Microfluidic-Based Technologies for CTC Isolation: A Review of 10 Years of Intense Efforts towards Liquid Biopsy.

机构信息

Univ Lyon, Université Claude Bernard Lyon 1, CNRS, INSA Lyon, Ecole Centrale de Lyon, CPE Lyon, INL, UMR5270, 69622 Villeurbanne, France.

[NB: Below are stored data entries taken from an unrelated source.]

-- ==== Sys2Proof/Word.lean ====
section
/-! DEFINITION. Plain data the whole model stands on: bytes, the numbered positions of the spec (doors,
channels, formation slots) and tables with a fixed number of cells. -/

namespace Sys2Proof

/-- One byte of a link frame (R176). -/
abbrev Byte := BitVec 8

/-- A platform door position. Position `d` is platform door `d + 1` of the spec (00_scope.md 5.3). -/
abbrev Door := Fin 40

/-- A sensing channel. Index `c` is channel number `c + 1` of the spec (R7). -/
abbrev Channel := Fin 80

/-- A formation slot. Index `k` is slot number `k + 1` of the spec (R8). -/
abbrev Slot := Fin 24

/-- A pair of levels of lines P and Q of a reader (R17). -/
abbrev LineState := Fin 4

/-- A probe sample in sample steps (R87). -/
abbrev Sample := Fin 1024

/-- A table with exactly `n` cells. The list carries its length, so no cell is ever missing. -/
structure Tab (n : Nat) (α : Type) where
  cells : List α
  size : cells.length = n
deriving DecidableEq, Repr

/-- The cell at position `i`. -/
def Tab.get {n : Nat} {α : Type} (t : Tab n α) (i : Fin n) : α :=
  t.cells[i.val]'(by rw [t.size]; exact i.isLt)

/-- The table with the cell at position `i` replaced. -/
def Tab.set {n : Nat} {α : Type} (t : Tab n α) (i : Fin n) (a : α) : Tab n α :=
  ⟨t.cells.set i.val a, by rw [List.length_set]; exact t.size⟩

/-- The table with the same value in every cell. -/
def Tab.fill {α : Type} (n : Nat) (a : α) : Tab n α :=
  ⟨List.replicate n a, List.length_replicate⟩

/-- The table whose cell `i` is `f i`. -/
def Tab.ofFn {n : Nat} {α : Type} (f : Fin n → α) : Tab n α :=
  ⟨List.ofFn f, List.length_ofFn⟩

@[simp] theorem Tab.get_set_self {n : Nat} {α : Type} (t : Tab n α) (i : Fin n) (a : α) :
    (t.set i a).get i = a := by
  simp [Tab.get, Tab.set]

theorem Tab.get_set_ne {n : Nat} {α : Type} (t : Tab n α) {i j : Fin n} (a : α) (h : i ≠ j) :
    (t.set i a).get j = t.get j := by
  have hv : i.val ≠ j.val := fun e => h (Fin.ext e)
  simp [Tab.get, Tab.set, List.getElem_set_ne hv]

theorem Tab.get_set {n : Nat} {α : Type} (t : Tab n α) (i j : Fin n) (a : α) :
    (t.set i a).get j = if i = j then a else t.get j := by
  by_cases h : i = j
  · subst h; simp
  · rw [Tab.get_set_ne t a h, if_neg h]

@[simp] theorem Tab.get_fill {n : Nat} {α : Type} (a : α) (i : Fin n) :
    (Tab.fill n a).get i = a := by
  simp [Tab.get, Tab.fill]

@[simp] theorem Tab.get_ofFn {n : Nat} {α : Type} (f : Fin n → α) (i : Fin n) :
    (Tab.ofFn f).get i = f i := by
  simp [Tab.get, Tab.ofFn]

/-- Two tables with the same cells are equal. -/
theorem Tab.ext_get {n : Nat} {α : Type} {t u : Tab n α} (h : ∀ i, t.get i = u.get i) : t = u := by
  obtain ⟨tc, ht⟩ := t
  obtain ⟨uc, hu⟩ := u
  have : tc = uc := by
    apply List.ext_getElem
    · rw [ht, hu]
    · intro i h1 h2
      have := h ⟨i, by omega⟩
      simpa [Tab.get] using this
  subst this
  rfl

/-- Every platform door position, in ascending number. -/
def allDoors : List Door := List.finRange 40

/-- Every channel, in ascending number. -/
def allChannels : List Channel := List.finRange 80

/-- Every formation slot, in ascending number. -/
def allSlots : List Slot := List.finRange 24

/-- The position whose platform door number is `k`, if there is one. -/
def doorOfNumber (k : Nat) : Option Door :=
  if h : 1 ≤ k ∧ k ≤ 40 then some ⟨k - 1, by omega⟩ else none

/-- The channel whose number is `k`, if there is one. -/
def channelOfNumber (k : Nat) : Option Channel :=
  if h : 1 ≤ k ∧ k ≤ 80 then some ⟨k - 1, by omega⟩ else none

/-- The slot whose number is `k`, if there is one. -/
def slotOfNumber (k : Nat) : Option Slot :=
  if h : 1 ≤ k ∧ k ≤ 24 then some ⟨k - 1, by omega⟩ else none

/-- A set of platform doors (00_scope.md 5.6: each member at most once, no order), as a membership table. -/
abbrev DoorSet := Tab 40 Bool

/-- The set with no door. -/
def DoorSet.empty : DoorSet := Tab.fill 40 false

/-- The set with `d` added. -/
def DoorSet.insert (t : DoorSet) (d : Door) : DoorSet := Tab.set t d true

/-- The set with `d` taken out. -/
def DoorSet.erase (t : DoorSet) (d : Door) : DoorSet := Tab.set t d false

/-- The members of either set. -/
def DoorSet.union (t u : DoorSet) : DoorSet := Tab.ofFn fun d => t.get d || u.get d

/-- The members, in ascending number. -/
def DoorSet.toList (t : DoorSet) : List Door := allDoors.filter fun d => t.get d

end Sys2Proof
end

Institut Lumière Matière ILM-UMR 5306, CNRS, Université Lyon 1, 69622 Villeurbanne, France.

出版信息

Int J Mol Sci. 2022 Feb 10;23(4):1981. doi: 10.3390/ijms23041981.


DOI:10.3390/ijms23041981
PMID:35216097
原文链接:https://pmc.ncbi.nlm.nih.gov/articles/PMC8875744/
Abstract

The selection of circulating tumor cells (CTCs) directly from blood as a real-time liquid biopsy has received increasing attention over the past ten years, and further analysis of these cells may greatly aid in both research and clinical applications. CTC analysis could advance understandings of metastatic cascade, tumor evolution, and patient heterogeneity, as well as drug resistance. Until now, the rarity and heterogeneity of CTCs have been technical challenges to their wider use in clinical studies, but microfluidic-based isolation technologies have emerged as promising tools to address these limitations. This review provides a detailed overview of latest and leading microfluidic devices implemented for CTC isolation. In particular, this study details must-have device performances and highlights the tradeoff between recovery and purity. Finally, the review gives a report of CTC potential clinical applications that can be conducted after CTC isolation. Widespread microfluidic devices, which aim to support liquid-biopsy-based applications, will represent a paradigm shift for cancer clinical care in the near future.

摘要

过去十年中,直接从血液中选择循环肿瘤细胞(CTC)作为实时液体活检已受到越来越多的关注,对这些细胞的进一步分析可能会极大地促进研究和临床应用。CTC 分析可以增进对转移级联、肿瘤进化和患者异质性以及耐药性的理解。到目前为止,CTC 的稀有性和异质性一直是其在临床研究中广泛应用的技术挑战,但基于微流控的分离技术已成为解决这些限制的有前途的工具。本综述详细介绍了最新的领先的微流控设备,用于 CTC 分离。特别是,本研究详细说明了必备的设备性能,并强调了回收率和纯度之间的权衡。最后,该综述报告了 CTC 分离后可以进行的潜在临床应用。旨在支持液体活检应用的广泛应用的微流控设备将代表癌症临床护理在不久的将来的范式转变。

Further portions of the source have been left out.